[Start of section]

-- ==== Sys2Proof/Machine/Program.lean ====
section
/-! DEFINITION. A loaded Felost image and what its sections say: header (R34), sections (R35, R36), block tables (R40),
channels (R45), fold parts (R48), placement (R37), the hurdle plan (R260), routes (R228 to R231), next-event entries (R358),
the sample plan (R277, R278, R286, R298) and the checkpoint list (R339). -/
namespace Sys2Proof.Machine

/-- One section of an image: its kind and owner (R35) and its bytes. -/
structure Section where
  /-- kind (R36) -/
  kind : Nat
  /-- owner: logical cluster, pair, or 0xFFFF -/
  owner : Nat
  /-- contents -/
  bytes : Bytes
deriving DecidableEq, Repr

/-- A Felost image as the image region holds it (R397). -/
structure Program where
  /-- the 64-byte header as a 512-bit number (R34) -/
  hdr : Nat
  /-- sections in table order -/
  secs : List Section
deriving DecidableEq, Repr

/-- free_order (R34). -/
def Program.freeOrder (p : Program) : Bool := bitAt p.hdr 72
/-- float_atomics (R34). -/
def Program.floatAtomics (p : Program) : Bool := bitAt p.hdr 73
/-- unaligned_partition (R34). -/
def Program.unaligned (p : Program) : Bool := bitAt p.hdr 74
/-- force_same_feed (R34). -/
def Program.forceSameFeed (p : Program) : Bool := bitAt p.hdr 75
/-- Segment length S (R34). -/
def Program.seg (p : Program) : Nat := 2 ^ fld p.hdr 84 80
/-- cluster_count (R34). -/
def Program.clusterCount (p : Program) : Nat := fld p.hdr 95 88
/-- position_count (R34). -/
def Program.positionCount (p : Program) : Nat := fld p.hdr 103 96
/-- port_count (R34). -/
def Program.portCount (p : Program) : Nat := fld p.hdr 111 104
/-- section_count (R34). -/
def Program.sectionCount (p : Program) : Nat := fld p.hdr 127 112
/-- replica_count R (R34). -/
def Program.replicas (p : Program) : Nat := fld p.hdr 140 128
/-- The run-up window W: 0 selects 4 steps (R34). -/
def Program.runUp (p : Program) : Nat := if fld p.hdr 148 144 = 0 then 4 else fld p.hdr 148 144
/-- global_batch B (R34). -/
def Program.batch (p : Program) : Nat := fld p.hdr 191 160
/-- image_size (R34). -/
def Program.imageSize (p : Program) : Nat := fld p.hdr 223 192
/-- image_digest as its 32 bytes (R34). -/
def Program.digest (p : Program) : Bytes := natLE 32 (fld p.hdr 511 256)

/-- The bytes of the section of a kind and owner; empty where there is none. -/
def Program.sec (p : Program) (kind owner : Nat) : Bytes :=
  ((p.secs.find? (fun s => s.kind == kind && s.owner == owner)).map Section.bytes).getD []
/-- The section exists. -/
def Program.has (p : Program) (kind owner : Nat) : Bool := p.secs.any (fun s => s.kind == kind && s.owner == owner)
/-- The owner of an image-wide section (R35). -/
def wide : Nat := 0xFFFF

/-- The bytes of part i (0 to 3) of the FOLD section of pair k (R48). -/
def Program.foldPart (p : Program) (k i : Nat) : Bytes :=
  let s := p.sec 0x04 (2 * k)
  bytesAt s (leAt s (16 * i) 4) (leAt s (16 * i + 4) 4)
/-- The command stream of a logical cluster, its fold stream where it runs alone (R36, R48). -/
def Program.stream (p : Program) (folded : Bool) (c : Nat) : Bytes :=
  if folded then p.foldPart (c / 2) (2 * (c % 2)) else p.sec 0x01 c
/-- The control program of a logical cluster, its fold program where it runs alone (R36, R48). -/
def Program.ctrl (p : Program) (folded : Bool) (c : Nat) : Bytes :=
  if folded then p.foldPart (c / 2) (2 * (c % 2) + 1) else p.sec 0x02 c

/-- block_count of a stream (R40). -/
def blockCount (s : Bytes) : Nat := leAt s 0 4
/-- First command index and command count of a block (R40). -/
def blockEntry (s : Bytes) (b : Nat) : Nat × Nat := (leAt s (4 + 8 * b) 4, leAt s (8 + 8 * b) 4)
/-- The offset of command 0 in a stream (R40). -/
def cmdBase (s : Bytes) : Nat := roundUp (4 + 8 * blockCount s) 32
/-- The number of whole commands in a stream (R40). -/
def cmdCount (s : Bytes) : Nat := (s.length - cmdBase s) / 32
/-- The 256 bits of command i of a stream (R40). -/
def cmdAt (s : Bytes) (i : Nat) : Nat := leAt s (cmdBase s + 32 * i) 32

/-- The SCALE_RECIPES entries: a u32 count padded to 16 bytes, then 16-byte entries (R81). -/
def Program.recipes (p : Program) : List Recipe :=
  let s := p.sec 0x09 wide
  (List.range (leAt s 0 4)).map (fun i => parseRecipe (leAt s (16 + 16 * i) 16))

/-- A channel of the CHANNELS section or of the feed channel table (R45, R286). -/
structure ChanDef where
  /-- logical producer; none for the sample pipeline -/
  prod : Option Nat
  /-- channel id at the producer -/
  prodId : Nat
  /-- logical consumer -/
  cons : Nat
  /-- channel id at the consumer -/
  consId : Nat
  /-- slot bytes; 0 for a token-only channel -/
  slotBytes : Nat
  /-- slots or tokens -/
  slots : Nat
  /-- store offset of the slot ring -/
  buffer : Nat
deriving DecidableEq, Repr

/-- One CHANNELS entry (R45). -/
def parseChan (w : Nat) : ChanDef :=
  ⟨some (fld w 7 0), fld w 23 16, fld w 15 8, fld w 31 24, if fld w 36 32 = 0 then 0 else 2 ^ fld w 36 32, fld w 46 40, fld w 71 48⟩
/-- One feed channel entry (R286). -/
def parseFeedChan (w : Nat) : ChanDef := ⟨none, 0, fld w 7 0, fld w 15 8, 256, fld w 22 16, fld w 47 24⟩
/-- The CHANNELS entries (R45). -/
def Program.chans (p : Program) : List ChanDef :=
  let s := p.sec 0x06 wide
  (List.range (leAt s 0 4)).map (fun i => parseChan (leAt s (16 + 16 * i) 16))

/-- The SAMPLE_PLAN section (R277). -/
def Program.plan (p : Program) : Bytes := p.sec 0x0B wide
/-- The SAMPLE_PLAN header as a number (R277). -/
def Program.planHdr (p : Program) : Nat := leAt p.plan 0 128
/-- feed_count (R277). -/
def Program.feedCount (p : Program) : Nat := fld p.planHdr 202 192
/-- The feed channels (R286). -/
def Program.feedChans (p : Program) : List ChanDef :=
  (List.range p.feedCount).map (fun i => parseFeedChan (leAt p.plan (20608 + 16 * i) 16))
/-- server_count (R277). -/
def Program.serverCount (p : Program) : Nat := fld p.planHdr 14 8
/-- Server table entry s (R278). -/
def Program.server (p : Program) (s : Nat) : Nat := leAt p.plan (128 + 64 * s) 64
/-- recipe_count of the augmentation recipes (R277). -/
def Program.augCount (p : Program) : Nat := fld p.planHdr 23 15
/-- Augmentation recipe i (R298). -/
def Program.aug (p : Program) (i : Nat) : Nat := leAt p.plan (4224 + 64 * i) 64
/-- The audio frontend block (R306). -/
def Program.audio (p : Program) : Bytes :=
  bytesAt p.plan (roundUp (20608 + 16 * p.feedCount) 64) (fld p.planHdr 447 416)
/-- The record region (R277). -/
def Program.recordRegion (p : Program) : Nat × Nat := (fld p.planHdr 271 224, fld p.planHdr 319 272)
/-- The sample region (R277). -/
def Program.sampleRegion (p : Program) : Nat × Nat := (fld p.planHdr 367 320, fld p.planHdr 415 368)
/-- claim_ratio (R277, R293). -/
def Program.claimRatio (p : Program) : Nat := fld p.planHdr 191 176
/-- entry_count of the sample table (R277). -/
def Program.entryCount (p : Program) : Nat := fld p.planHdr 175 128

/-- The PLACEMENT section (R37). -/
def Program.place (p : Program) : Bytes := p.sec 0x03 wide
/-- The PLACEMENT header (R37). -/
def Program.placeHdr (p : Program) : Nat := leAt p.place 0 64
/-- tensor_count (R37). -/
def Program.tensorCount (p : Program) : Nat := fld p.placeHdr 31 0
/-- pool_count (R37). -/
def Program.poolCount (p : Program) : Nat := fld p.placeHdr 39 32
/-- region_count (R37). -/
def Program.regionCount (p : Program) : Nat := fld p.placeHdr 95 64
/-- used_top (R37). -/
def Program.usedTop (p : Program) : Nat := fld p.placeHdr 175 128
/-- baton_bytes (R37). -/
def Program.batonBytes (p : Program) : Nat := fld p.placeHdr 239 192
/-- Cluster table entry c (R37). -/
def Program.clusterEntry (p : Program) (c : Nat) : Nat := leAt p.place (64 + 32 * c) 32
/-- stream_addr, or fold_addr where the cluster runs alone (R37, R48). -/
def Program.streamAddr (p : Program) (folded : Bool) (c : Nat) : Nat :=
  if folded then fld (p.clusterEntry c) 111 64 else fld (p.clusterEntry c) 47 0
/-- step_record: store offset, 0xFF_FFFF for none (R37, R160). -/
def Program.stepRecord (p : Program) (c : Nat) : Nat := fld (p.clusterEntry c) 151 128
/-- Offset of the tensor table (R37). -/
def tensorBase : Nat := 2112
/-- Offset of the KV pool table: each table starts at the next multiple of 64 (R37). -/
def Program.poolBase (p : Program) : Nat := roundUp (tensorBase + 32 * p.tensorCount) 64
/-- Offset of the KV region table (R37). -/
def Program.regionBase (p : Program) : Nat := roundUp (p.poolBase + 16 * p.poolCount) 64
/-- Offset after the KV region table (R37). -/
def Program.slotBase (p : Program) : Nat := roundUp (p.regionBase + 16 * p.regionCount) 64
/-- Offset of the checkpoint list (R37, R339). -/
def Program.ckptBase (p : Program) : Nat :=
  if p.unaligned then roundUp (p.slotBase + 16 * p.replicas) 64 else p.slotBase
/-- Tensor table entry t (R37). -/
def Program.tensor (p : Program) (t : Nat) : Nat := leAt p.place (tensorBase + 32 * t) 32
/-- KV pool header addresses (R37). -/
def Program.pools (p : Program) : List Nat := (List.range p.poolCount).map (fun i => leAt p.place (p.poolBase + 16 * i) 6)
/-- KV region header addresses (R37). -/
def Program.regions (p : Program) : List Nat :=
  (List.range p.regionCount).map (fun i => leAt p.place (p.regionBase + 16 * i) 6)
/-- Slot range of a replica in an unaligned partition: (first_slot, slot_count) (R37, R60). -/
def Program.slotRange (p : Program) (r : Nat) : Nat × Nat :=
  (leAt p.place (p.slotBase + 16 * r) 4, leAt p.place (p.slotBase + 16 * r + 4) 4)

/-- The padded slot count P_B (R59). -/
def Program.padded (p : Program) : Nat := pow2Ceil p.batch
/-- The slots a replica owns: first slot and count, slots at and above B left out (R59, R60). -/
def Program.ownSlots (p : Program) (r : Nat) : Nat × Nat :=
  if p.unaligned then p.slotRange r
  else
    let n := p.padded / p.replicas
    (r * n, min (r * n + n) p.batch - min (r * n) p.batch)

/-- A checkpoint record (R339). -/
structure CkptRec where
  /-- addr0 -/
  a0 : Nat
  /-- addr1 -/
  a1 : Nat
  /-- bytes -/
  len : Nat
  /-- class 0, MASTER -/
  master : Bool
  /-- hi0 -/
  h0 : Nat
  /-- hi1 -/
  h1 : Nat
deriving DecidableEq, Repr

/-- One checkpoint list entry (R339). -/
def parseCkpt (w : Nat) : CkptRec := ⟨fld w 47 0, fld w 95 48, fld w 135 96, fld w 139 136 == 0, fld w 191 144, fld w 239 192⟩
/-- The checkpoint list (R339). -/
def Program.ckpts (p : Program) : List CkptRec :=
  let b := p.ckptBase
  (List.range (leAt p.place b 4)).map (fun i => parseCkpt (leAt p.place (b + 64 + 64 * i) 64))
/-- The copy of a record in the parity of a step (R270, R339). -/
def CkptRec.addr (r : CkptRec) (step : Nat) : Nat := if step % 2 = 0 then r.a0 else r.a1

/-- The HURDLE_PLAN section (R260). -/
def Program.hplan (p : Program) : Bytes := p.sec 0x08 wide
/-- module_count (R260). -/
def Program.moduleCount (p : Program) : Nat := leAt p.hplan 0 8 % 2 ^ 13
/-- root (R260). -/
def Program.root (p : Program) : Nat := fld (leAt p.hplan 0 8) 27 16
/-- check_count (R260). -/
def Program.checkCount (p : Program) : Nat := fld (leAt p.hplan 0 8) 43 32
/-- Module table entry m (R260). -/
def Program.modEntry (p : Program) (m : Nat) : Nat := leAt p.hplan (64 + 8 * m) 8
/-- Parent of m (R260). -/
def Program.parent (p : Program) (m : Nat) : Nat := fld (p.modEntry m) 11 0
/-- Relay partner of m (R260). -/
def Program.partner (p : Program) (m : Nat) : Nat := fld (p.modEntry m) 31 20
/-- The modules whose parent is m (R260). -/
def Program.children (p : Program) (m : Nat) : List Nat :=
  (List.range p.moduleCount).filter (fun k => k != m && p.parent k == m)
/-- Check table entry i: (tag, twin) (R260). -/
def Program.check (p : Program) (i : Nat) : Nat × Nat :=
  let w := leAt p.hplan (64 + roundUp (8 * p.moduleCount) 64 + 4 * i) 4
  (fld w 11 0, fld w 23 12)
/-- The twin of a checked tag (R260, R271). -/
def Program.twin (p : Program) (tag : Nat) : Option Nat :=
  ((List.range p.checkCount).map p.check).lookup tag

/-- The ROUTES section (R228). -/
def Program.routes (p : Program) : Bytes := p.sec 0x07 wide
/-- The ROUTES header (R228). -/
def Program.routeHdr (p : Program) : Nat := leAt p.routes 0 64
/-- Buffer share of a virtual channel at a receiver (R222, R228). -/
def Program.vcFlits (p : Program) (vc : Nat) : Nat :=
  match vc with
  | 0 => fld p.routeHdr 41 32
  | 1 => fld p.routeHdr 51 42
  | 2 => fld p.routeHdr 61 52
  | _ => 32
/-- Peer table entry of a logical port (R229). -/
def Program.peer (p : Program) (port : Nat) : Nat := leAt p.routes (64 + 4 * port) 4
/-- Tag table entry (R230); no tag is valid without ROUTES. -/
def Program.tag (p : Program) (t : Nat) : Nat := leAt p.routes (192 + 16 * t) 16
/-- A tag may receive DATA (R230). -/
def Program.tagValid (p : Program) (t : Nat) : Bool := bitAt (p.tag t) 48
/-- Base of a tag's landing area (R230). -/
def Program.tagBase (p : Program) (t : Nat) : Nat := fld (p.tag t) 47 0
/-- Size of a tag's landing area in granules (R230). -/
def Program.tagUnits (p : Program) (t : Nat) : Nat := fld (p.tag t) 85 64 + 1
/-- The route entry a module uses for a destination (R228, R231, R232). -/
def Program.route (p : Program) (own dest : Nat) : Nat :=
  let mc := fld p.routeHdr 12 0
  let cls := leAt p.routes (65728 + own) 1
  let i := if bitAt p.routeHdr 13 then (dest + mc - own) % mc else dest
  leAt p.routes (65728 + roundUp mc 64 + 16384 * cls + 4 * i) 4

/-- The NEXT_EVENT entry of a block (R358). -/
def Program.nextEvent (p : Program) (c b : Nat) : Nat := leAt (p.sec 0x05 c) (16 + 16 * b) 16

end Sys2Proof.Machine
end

[End of section]

* PROBLEM *
Look through the entries above and quote exactly the lines from the line with "i of a stream (R40). -/" to the line with "slot ring -/", counting both of those lines.

* EXERCISE RESPONSE *
/-- The 256 bits of command i of a stream (R40). -/
def cmdAt (s : Bytes) (i : Nat) : Nat := leAt s (cmdBase s + 32 * i) 32

/-- The SCALE_RECIPES entries: a u32 count padded to 16 bytes, then 16-byte entries (R81). -/
def Program.recipes (p : Program) : List Recipe :=
  let s := p.sec 0x09 wide
  (List.range (leAt s 0 4)).map (fun i => parseRecipe (leAt s (16 + 16 * i) 16))

/-- A channel of the CHANNELS section or of the feed channel table (R45, R286). -/
structure ChanDef where
  /-- logical producer; none for the sample pipeline -/
  prod : Option Nat
  /-- channel id at the producer -/
  prodId : Nat
  /-- logical consumer -/
  cons : Nat
  /-- channel id at the consumer -/
  consId : Nat
  /-- slot bytes; 0 for a token-only channel -/
  slotBytes : Nat
  /-- slots or tokens -/
  slots : Nat
  /-- store offset of the slot ring -/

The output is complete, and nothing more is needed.